Now, there are two ways of making sense of $F_2$. The first is to construct it explicitly: This group is the set of strings made up of the "letters" $x$,$y$,$x^{-1}$,$y^{-1}$, where $1$ denotes the empty string, modulo an equivalence relation where "inverses cancel". That is, a string of the form $sxx^{-1}t$ is equivalent to $st$ (and also $sx^{-1}xt$), and the same for $y$. The group operation is concatenating strings (which we can check is well-defined on the equivalence classes), and we've constructed a bona fide group, which we can call $F_2$.

The second way is to describe how "a group freely generated by two elements" should behave; this is called its universal property. It says that "a group freely generated by two elements" consists of a group $F$, along with two elements $x,y \in F$, such that the following property holds.

For any group $G$, and for any two elements $g_x, g_y \in G$, there exists a unique group homomorphism $f : F \rightarrow G$ such that $f(x) = g_x$ and $f(y) = g_y$.

We can show that any two groups which satisfy this property must be isomorphic, so in that sense, this property "completely determines" a "group freely generated by two elements". From this perspective, this justifies us saying "the" group freely generated by two elements, because even if it's not a particular group (note that there is no reference to the group $F_2$ we constructed above), it's unique up to isomorphism.

Now, the free group $F_2$ we constructed above does satisfy this universal property, and we can use this universal property to prove other things about $F_2$. However, the fact that the universal property determines the group up to isomorphism means that this property is all we need to prove anything about $F_2$. You can think about the construction if you want, but when sitting down to do any proofs, all you will ever need is the universal property. You can forget about the explicit construction completely.

Now, to answer one of your questions. You ask

[...] isn't this potentially problematic, as not giving an explicit construction may raise the question of whether anything that fits this "skeleton" even exists at all [...]?
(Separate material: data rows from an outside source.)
/-! ### Trays and the merge-path unit -/

/-- What the home unit does with each TRAY instruction on a tray that is not bound (R292, R293, R297, R299, R300, R301, R302, R303).
Who goes first at a tray is log 46; the bytes of a set, and its answers once the program has stored into it, are open (log 42). -/
def Obligations.TrayEffects : Prop :=
  ∀ s b n k g c, MeetsUnit s b n k g c → isTray c.instr = true → c.waits = false → s.dev.released b n true = true →
    let d := s.dev
    let p := k.part
    let h := c.unis.getD 0 0
    let becomes (d' : Dev) : Prop := exec (.trayOpPerformed b n) s = .next (s.withDev d')
    let refuses (d : Dev) (cause : Nat) (h : Word) (code : Nat) : Prop :=
      becomes (d.refused b n g c { cause := cause, lanes := c.act, info0 := h, info1 := BitVec.ofNat 32 code })
    let lanes := lanesOf c.act
    let doers := lanesOf (c.act &&& ~~~g.helper)
    let record (l : Nat) : List Word := ((c.vals.find? (fun x => decide (x.1 = l))).map (·.2)).getD []
    let w := recordWords h
    let me : Waiter := ⟨b, n, d.cycle⟩
    let unwaits (t : Tray) : Tray := { t with waitPop := t.waitPop.filter (fun x => decide (x.blk ≠ b ∨ x.grp ≠ n)) }
    let fresh : FMap CoreSt := (d.acquire (k.coreOf n) .dev).cores
    let popRegs (r : BitVec 7) : List RegRef := (List.range w).map (fun i => g.vreg (r.toNat + i))
    let pops (r : BitVec 7) (d' : Dev) (rs : List Rec) : Prop :=
      becomes ((d'.performed b n c.op (takesP6 c.act (lanes.take rs.length) (g.vreg r.toNat)) (popRegs r) (popWords lanes w rs)).lands b n (popRegs r))
    let clu := k.coreOf n / 4
    let dismissed : Dev := d.modPart p (fun x => { x with trays := x.trays.map unwaits })
    let now : Dev := if popsRecords c.instr then dismissed else d
    let o := h.toNat / 128 * 128
    let byte (a : Nat) : Nat := (Memory.read (d.part p).chip (o + a)).toNat
    -- a handle that no tray stands behind
    (¬ handleSound d p h → refuses now 0x18 h 0) ∧
    (handleSound d p h → (d.part p).trays.find? (sameTray h) = none → byte 0 ≠ 1 → byte 0 ≠ 4 → refuses now 0x18 h 0) ∧
    (handleSound d p h → (d.part p).trays.find? (sameTray h) = none → byte 0 = 1 ∨ byte 0 = 4 → byte 1 ≠ (h.extractLsb' 0 2).toNat →
      refuses now 0x18 h 1) ∧
    (∀ t, handleSound d p h → (d.part p).trays.find? (sameTray h) = some t → t.rs ≠ (h.extractLsb' 0 2).toNat → refuses now 0x18 h 1) ∧
    -- opening
    (∀ r a, c.instr = .trayQry .cnt r a → handleSound d p h → (d.part p).trays.find? (sameTray h) = none → byte 0 = 1 →
      byte 1 = (h.extractLsb' 0 2).toNat →
      let num (a m : Nat) : Nat := Memory.readLE (d.part p).chip (o + a) m
      let dedup : Prop := byte 2 % 2 = 1
      let good : Prop := byte 2 < 4 ∧ byte 3 = 0 ∧ 1 ≤ num 4 2 ∧ 32 ≤ num 8 4 ∧ num 8 4 ≤ 2 ^ 20 ∧ num 0xC 4 ≤ 2 ^ 28 ∧
        num 0x10 8 % 64 = 0 ∧ (num 0xC 4 = 0 → num 0x10 8 = 0) ∧
        (dedup → num 0x18 4 % 128 = 0 ∧ (∃ e, 5 ≤ e ∧ e ≤ 20 ∧ num 0x1C 4 = 2 ^ e) ∧
          num 0x18 4 + 8 * num 0x1C 4 ≤ (d.part p).cfg.chipShare * (d.part p).cfg.slices.length) ∧
        (¬ dedup → num 0x18 4 = 0 ∧ num 0x1C 4 = 0) ∧ ∀ i < 80, byte (0x30 + i) = 0
      let bytes := num 8 4 * (4 * w)
      (¬ good → refuses d 0x18 h 6) ∧
      (good → (d.part p).cfg.pool < (d.part p).poolUsed + bytes → refuses d 0x11 h 1) ∧
      (good → (d.part p).poolUsed + bytes ≤ (d.part p).cfg.pool → ∃ (d' : Dev) (t : Tray),
        becomes (d'.performed b n c.op id [g.vreg r.toNat] (lanes.map (fun l => (l, [(0, 0)])))) ∧
        d' = { d with parts := d'.parts } ∧
        (d'.part p).trays.map Tray.bare = ((d.part p).trays ++ [t]).map Tray.bare ∧
        (∀ q, d'.part q = if q = p then { d.part p with
          trays := (d'.part p).trays, poolUsed := (d.part p).poolUsed + bytes, chip := (d'.part p).chip, chipP := (d'.part p).chipP } else d.part q) ∧
        (∀ a, Memory.read (d'.part p).chip a = if a = o then 2 else Memory.read (d.part p).chip a) ∧
        t.handle = h ∧ t.rs = byte 1 ∧ (t.dedup = true ↔ dedup) ∧ (t.drem = true ↔ 2 ≤ byte 2) ∧ t.nprod = num 4 2 ∧ t.xto = num 6 2 ∧
        t.cap = num 8 4 ∧ t.spcap = num 0xC 4 ∧ t.spill = num 0x10 8 ∧ t.dset = num 0x18 4 ∧ t.dcap = num 0x1C 4 ∧ t.recs = [] ∧ t.keys = [] ∧ t.pushed = 0 ∧
        t.popped = 0 ∧ t.spilled = 0 ∧ t.dups = 0 ∧ t.closes = 0 ∧ t.waitPush = [] ∧ t.waitPop = [] ∧ t.bound = none)) ∧
    -- TRAY.PUSH
    (∀ t r a q, c.instr = .trayPush false r a q → HoldsTray d p h t → t.bound = none →
      (t.nprod ≤ t.closes → refuses d 0x18 h 2) ∧
      (t.closes < t.nprod → t.waitPush = [] → t.recs.length + doers.length ≤ t.cap + t.spcap → ∃ d' : Dev,
        TrayStep d d' p h (afterPush clu t (doers.map (fun l => (record l, none))) d.cycle) id d.cores ∧
        becomes (d'.performed b n c.op id [g.vreg r.toNat] (doers.map (fun l => (l, [(1, 0)]))))) ∧
      (t.closes < t.nprod → t.recs.length ≤ t.cap + t.spcap → t.waitPush ≠ [] ∨ t.cap + t.spcap < t.recs.length + doers.length →
        (∀ x ∈ t.waitPush, ¬ (x.blk = b ∧ x.grp = n)) → ∃ d' : Dev,
        TrayStep d d' p h { t with waitPush := t.waitPush ++ [me] } id d.cores ∧ becomes (d'.heldThere b n c))) ∧
    (∀ t r a q, c.instr = .trayPush true r a q → HoldsTray d p h t → t.bound = none → t.closes < t.nprod →
      let m := if t.waitPush = [] then min doers.length (t.cap + t.spcap - t.recs.length) else 0
      ∃ d' : Dev, TrayStep d d' p h (afterPush clu t ((doers.take m).map (fun l => (record l, none))) d.cycle) id d.cores ∧
        becomes (d'.performed b n c.op (takesP6 (c.act &&& ~~~g.helper) (doers.take m) (g.vreg r.toNat)) [g.vreg r.toNat]
          (doers.zipIdx.map (fun x => (x.1, [(if x.2 < m then 1 else 0, 0)]))))) ∧
    -- TRAY.INSD
    (∀ t r a q, c.instr = .trayInsd r a q → HoldsTray d p h t → t.bound = none →
      let keys := doers.map (fun l => (record l).getD 0 0)
      (t.nprod ≤ t.closes → refuses d 0x18 h 2) ∧
      (t.closes < t.nprod → t.dedup = false → refuses d 0x18 h 5) ∧
      (t.closes < t.nprod → t.dedup = true → t.harm = 0 → t.waitPush = [] → t.recs.length + doers.length ≤ t.cap + t.spcap → ∃ d' : Dev,
        TrayStep d d' p h (insertKeys clu w d.cycle t keys).2 id d.cores ∧
        becomes (d'.performed b n c.op id [g.vreg r.toNat]
          ((doers.zip (insertKeys clu w d.cycle t keys).1).map (fun x => (x.1, [(x.2, 0)])))))) ∧
    -- TRAY.POPB
    (∀ nb t r a, c.instr = .trayPopb nb r a → HoldsTray d p h t →
      let out := t.recs.take lanes.length
      let rest := t.recs.drop lanes.length
      (t.bound.isSome = true → refuses dismissed 0x18 h 4) ∧
      (t.bound = none → t.recs ≠ [] → (nb = true ∨ t.waitPop = []) → (t.closes < t.nprod ∨ rest ≠ []) → ∃ d' : Dev,
        TrayStep d d' p h (unwaits (afterPop t out rest)) unwaits fresh ∧ pops r d' out) ∧
      (t.bound = none → t.recs ≠ [] → (nb = true ∨ t.waitPop = []) → t.nprod ≤ t.closes → rest = [] → ∃ d' : Dev,
        TrayEnds d d' p h (afterPop t out rest) unwaits fresh ∧ pops r d' out) ∧
      (t.bound = none → t.recs = [] → nb = true → ∃ d' : Dev, TrayStep d d' p h (unwaits t) unwaits d.cores ∧ pops r d' []) ∧
      (t.bound = none → t.recs = [] ∨ t.waitPop ≠ [] → nb = false → (∀ x ∈ t.waitPop, ¬ (x.blk = b ∧ x.grp = n)) → ∃ d' : Dev,
        TrayStep d d' p h { t with waitPop := t.waitPop ++ [me] } id d.cores ∧ becomes (d'.heldThere b n c))) ∧
    (∀ nb r a, c.instr = .trayPopb nb r a → handleSound d p h → (d.part p).trays.find? (sameTray h) = none → byte 0 = 4 →
      byte 1 = (h.extractLsb' 0 2).toNat → ∃ d' : Dev,
      d' = { d with parts := d'.parts, cores := fresh } ∧
      (∀ q, d'.part q = if q = p then { d.part p with trays := (d.part p).trays.map unwaits } else d.part q) ∧ pops r d' []) ∧
    (∀ nb t u r a q, c.instr = .trayPopbSteal nb r a q → HoldsTray d p h t → t.bound = none → t.recs = [] → (nb = true ∨ t.waitPop = []) →
      let hb := c.unis.getD 1 0
      let m := u.recs.length - lanes.length
      (hb ≠ h → ¬ handleSound d p hb → refuses dismissed 0x18 hb 0) ∧
      (HoldsTray d p hb u → sameTray h u = false → u.recs ≠ [] → (nb = true ∨ u.waitPop = []) →
      (u.rs ≠ t.rs → refuses dismissed 0x18 hb 1) ∧
      (u.rs = t.rs → u.bound.isSome = true → refuses dismissed 0x18 hb 4) ∧
      (u.rs = t.rs → u.bound = none → (u.closes < u.nprod ∨ m ≠ 0) → ∃ d' : Dev,
        TrayStep d d' p hb (unwaits (afterPop u (u.recs.drop m) (u.recs.take m))) unwaits fresh ∧ pops r d' (u.recs.drop m)))) ∧
    -- TRAY.QRY and TRAY.CLOSE
    (∀ t x r a, c.instr = .trayQry x r a → HoldsTray d p h t →
      becomes (d.performed b n c.op id [g.vreg r.toNat] (lanes.map (fun l => (l, [(BitVec.ofNat 32 (match x with
        | .cnt => t.recs.length
        | .free => t.cap + t.spcap - t.recs.length
        | .state => if t.nprod ≤ t.closes then 3 else 2), 0)]))))) ∧
    (∀ t a, c.instr = .trayClose a → HoldsTray d p h t → t.bound = none →
      (t.nprod ≤ t.closes → refuses d 0x18 h 3) ∧
      (t.closes + 1 < t.nprod → ∃ d' : Dev, TrayStep d d' p h { t with closes := t.closes + 1 } id d.cores ∧ becomes (d'.performed b n c.op id [] [])) ∧
      (t.closes + 1 = t.nprod → t.recs ≠ [] → t.waitPush = [] → ∃ d' : Dev,
        TrayStep d d' p h { t with closes := t.closes + 1 } id d.cores ∧ becomes (d'.performed b n c.op id [] [])) ∧
      (t.closes + 1 = t.nprod → t.recs = [] → ∃ d' : Dev, TrayEnds d d' p h t id d.cores ∧ becomes (d'.performed b n c.op id [] [])))
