-- ==== Sys2Proof/Laws/State.lean ====
section
/-! SUPPORT. State, Dev and Group: what each update leaves in each field. -/

namespace Sys2Proof.Machine

open Sys2Proof

/-! ### State -/

@[simp] theorem State.withDev_plat (x : State) (d : Dev) : (x.withDev d).plat = x.plat := rfl
@[simp] theorem State.withDev_agenda (x : State) (d : Dev) : (x.withDev d).agenda = x.agenda := rfl
@[simp] theorem State.withDev_fair (x : State) (d : Dev) : (x.withDev d).fair = x.fair := rfl

@[simp] theorem State.withDev_dev (x : State) (d : Dev) : (x.withDev d).dev = d := rfl
@[simp] theorem State.withDev_self (x : State) : x.withDev x.dev = x := rfl
@[simp] theorem State.withDev_withDev (x : State) (d e : Dev) : (x.withDev d).withDev e = x.withDev e := rfl

@[simp] theorem State.withPlat_dev (x : State) (p : Platform) : (x.withPlat p).dev = x.dev := rfl
@[simp] theorem State.withPlat_agenda (x : State) (p : Platform) : (x.withPlat p).agenda = x.agenda := rfl
@[simp] theorem State.withPlat_fair (x : State) (p : Platform) : (x.withPlat p).fair = x.fair := rfl

@[simp] theorem State.withPlat_plat (x : State) (p : Platform) : (x.withPlat p).plat = p := rfl

/-! ### Lists -/

theorem setNth_eq_set {α : Type} (l : List α) (i : Nat) (x : α) : setNth l i x = l.set i x := by
  induction l generalizing i with
  | nil => rfl
  | cons y l ih => cases i <;> simp [setNth, ih]

/-! ### Dev -/

@[simp] theorem Dev.modBlock_cycle (x : Dev) (b : Nat) (f : Block → Block) : (x.modBlock b f).cycle = x.cycle := by unfold Dev.modBlock; split <;> rfl
@[simp] theorem Dev.modBlock_nextId (x : Dev) (b : Nat) (f : Block → Block) : (x.modBlock b f).nextId = x.nextId := by unfold Dev.modBlock; split <;> rfl
@[simp] theorem Dev.modBlock_fresh (x : Dev) (b : Nat) (f : Block → Block) : (x.modBlock b f).fresh = x.fresh := by unfold Dev.modBlock; split <;> rfl
@[simp] theorem Dev.modBlock_cur (x : Dev) (b : Nat) (f : Block → Block) : (x.modBlock b f).cur = x.cur := by unfold Dev.modBlock; split <;> rfl
@[simp] theorem Dev.modBlock_parts (x : Dev) (b : Nat) (f : Block → Block) : (x.modBlock b f).parts = x.parts := by unfold Dev.modBlock; split <;> rfl
@[simp] theorem Dev.modBlock_queues (x : Dev) (b : Nat) (f : Block → Block) : (x.modBlock b f).queues = x.queues := by unfold Dev.modBlock; split <;> rfl
@[simp] theorem Dev.modBlock_launches (x : Dev) (b : Nat) (f : Block → Block) : (x.modBlock b f).launches = x.launches := by unfold Dev.modBlock; split <;> rfl
@[simp] theorem Dev.modBlock_cores (x : Dev) (b : Nat) (f : Block → Block) : (x.modBlock b f).cores = x.cores := by unfold Dev.modBlock; split <;> rfl
@[simp] theorem Dev.modBlock_loads (x : Dev) (b : Nat) (f : Block → Block) : (x.modBlock b f).loads = x.loads := by unfold Dev.modBlock; split <;> rfl
@[simp] theorem Dev.modBlock_stores (x : Dev) (b : Nat) (f : Block → Block) : (x.modBlock b f).stores = x.stores := by unfold Dev.modBlock; split <;> rfl
@[simp] theorem Dev.modBlock_atoms (x : Dev) (b : Nat) (f : Block → Block) : (x.modBlock b f).atoms = x.atoms := by unfold Dev.modBlock; split <;> rfl
@[simp] theorem Dev.modBlock_cmds (x : Dev) (b : Nat) (f : Block → Block) : (x.modBlock b f).cmds = x.cmds := by unfold Dev.modBlock; split <;> rfl
@[simp] theorem Dev.modBlock_engines (x : Dev) (b : Nat) (f : Block → Block) : (x.modBlock b f).engines = x.engines := by unfold Dev.modBlock; split <;> rfl
@[simp] theorem Dev.modBlock_tiles (x : Dev) (b : Nat) (f : Block → Block) : (x.modBlock b f).tiles = x.tiles := by unfold Dev.modBlock; split <;> rfl
@[simp] theorem Dev.modBlock_govs (x : Dev) (b : Nat) (f : Block → Block) : (x.modBlock b f).govs = x.govs := by unfold Dev.modBlock; split <;> rfl
@[simp] theorem Dev.modBlock_folds (x : Dev) (b : Nat) (f : Block → Block) : (x.modBlock b f).folds = x.folds := by unfold Dev.modBlock; split <;> rfl
@[simp] theorem Dev.modBlock_hbm (x : Dev) (b : Nat) (f : Block → Block) : (x.modBlock b f).hbm = x.hbm := by unfold Dev.modBlock; split <;> rfl
@[simp] theorem Dev.modBlock_hbmP (x : Dev) (b : Nat) (f : Block → Block) : (x.modBlock b f).hbmP = x.hbmP := by unfold Dev.modBlock; split <;> rfl
@[simp] theorem Dev.modBlock_l2 (x : Dev) (b : Nat) (f : Block → Block) : (x.modBlock b f).l2 = x.l2 := by unfold Dev.modBlock; split <;> rfl
@[simp] theorem Dev.modBlock_predict (x : Dev) (b : Nat) (f : Block → Block) : (x.modBlock b f).predict = x.predict := by unfold Dev.modBlock; split <;> rfl
@[simp] theorem Dev.modBlock_scheme (x : Dev) (b : Nat) (f : Block → Block) : (x.modBlock b f).scheme = x.scheme := by unfold Dev.modBlock; split <;> rfl
@[simp] theorem Dev.modBlock_windows (x : Dev) (b : Nat) (f : Block → Block) : (x.modBlock b f).windows = x.windows := by unfold Dev.modBlock; split <;> rfl
@[simp] theorem Dev.modBlock_tlb (x : Dev) (b : Nat) (f : Block → Block) : (x.modBlock b f).tlb = x.tlb := by unfold Dev.modBlock; split <;> rfl
@[simp] theorem Dev.modBlock_walks (x : Dev) (b : Nat) (f : Block → Block) : (x.modBlock b f).walks = x.walks := by unfold Dev.modBlock; split <;> rfl
@[simp] theorem Dev.modBlock_parks (x : Dev) (b : Nat) (f : Block → Block) : (x.modBlock b f).parks = x.parks := by unfold Dev.modBlock; split <;> rfl
@[simp] theorem Dev.modBlock_hostTrained (x : Dev) (b : Nat) (f : Block → Block) : (x.modBlock b f).hostTrained = x.hostTrained := by unfold Dev.modBlock; split <;> rfl
@[simp] theorem Dev.modBlock_hostUp (x : Dev) (b : Nat) (f : Block → Block) : (x.modBlock b f).hostUp = x.hostUp := by unfold Dev.modBlock; split <;> rfl
@[simp] theorem Dev.modBlock_peerUp (x : Dev) (b : Nat) (f : Block → Block) : (x.modBlock b f).peerUp = x.peerUp := by unfold Dev.modBlock; split <;> rfl
@[simp] theorem Dev.modBlock_timeouts (x : Dev) (b : Nat) (f : Block → Block) : (x.modBlock b f).timeouts = x.timeouts := by unfold Dev.modBlock; split <;> rfl
@[simp] theorem Dev.modBlock_linkEcc (x : Dev) (b : Nat) (f : Block → Block) : (x.modBlock b f).linkEcc = x.linkEcc := by unfold Dev.modBlock; split <;> rfl
@[simp] theorem Dev.modBlock_hostLimit (x : Dev) (b : Nat) (f : Block → Block) : (x.modBlock b f).hostLimit = x.hostLimit := by unfold Dev.modBlock; split <;> rfl
@[simp] theorem Dev.modBlock_lost (x : Dev) (b : Nat) (f : Block → Block) : (x.modBlock b f).lost = x.lost := by unfold Dev.modBlock; split <;> rfl
@[simp] theorem Dev.modBlock_exports (x : Dev) (b : Nat) (f : Block → Block) : (x.modBlock b f).exports = x.exports := by unfold Dev.modBlock; split <;> rfl
@[simp] theorem Dev.modBlock_peerOut (x : Dev) (b : Nat) (f : Block → Block) : (x.modBlock b f).peerOut = x.peerOut := by unfold Dev.modBlock; split <;> rfl
@[simp] theorem Dev.modBlock_heldMem (x : Dev) (b : Nat) (f : Block → Block) : (x.modBlock b f).heldMem = x.heldMem := by unfold Dev.modBlock; split <;> rfl
@[simp] theorem Dev.modBlock_replies (x : Dev) (b : Nat) (f : Block → Block) : (x.modBlock b f).replies = x.replies := by unfold Dev.modBlock; split <;> rfl
@[simp] theorem Dev.modBlock_hostMem (x : Dev) (b : Nat) (f : Block → Block) : (x.modBlock b f).hostMem = x.hostMem := by unfold Dev.modBlock; split <;> rfl
@[simp] theorem Dev.modBlock_peerMem (x : Dev) (b : Nat) (f : Block → Block) : (x.modBlock b f).peerMem = x.peerMem := by unfold Dev.modBlock; split <;> rfl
Yes, you are correct: just because we can formulate a universal property doesn't mean that something exists that satisfies it. However, once we have constructed an example of it (like we did with $F_2$), then we can forget about the construction and just use the universal property.

More broadly

I don't know anything about Clifford algebras, but I see on the Wikipedia page a subsection titled universal property and construction. The same rules apply here: there's a universal property, and once we've been able to construct a particular example that satisfies it, we can forget about the construction and just focus on using the universal property. The same is true for the tensor product of vector spaces.

This concept comes up a lot in other places too. We can think of the completion of a metric space $X$ as the complete metric space generated by $X$. We can talk about the category freely generated by a graph. My current research involves considering the free arithmetic universe generated from the empty set. I really believe that using universal properties is the best way to think about it all.

If you're interested in learning more about universal properties, and how they're related to other category theory concepts like limits and adjoint functors, I highly recommend the book Basic Category Theory by Tom Leinster. The book is very accessible, even if you haven't done any category theory before, and he has made it freely accessible on arXiv.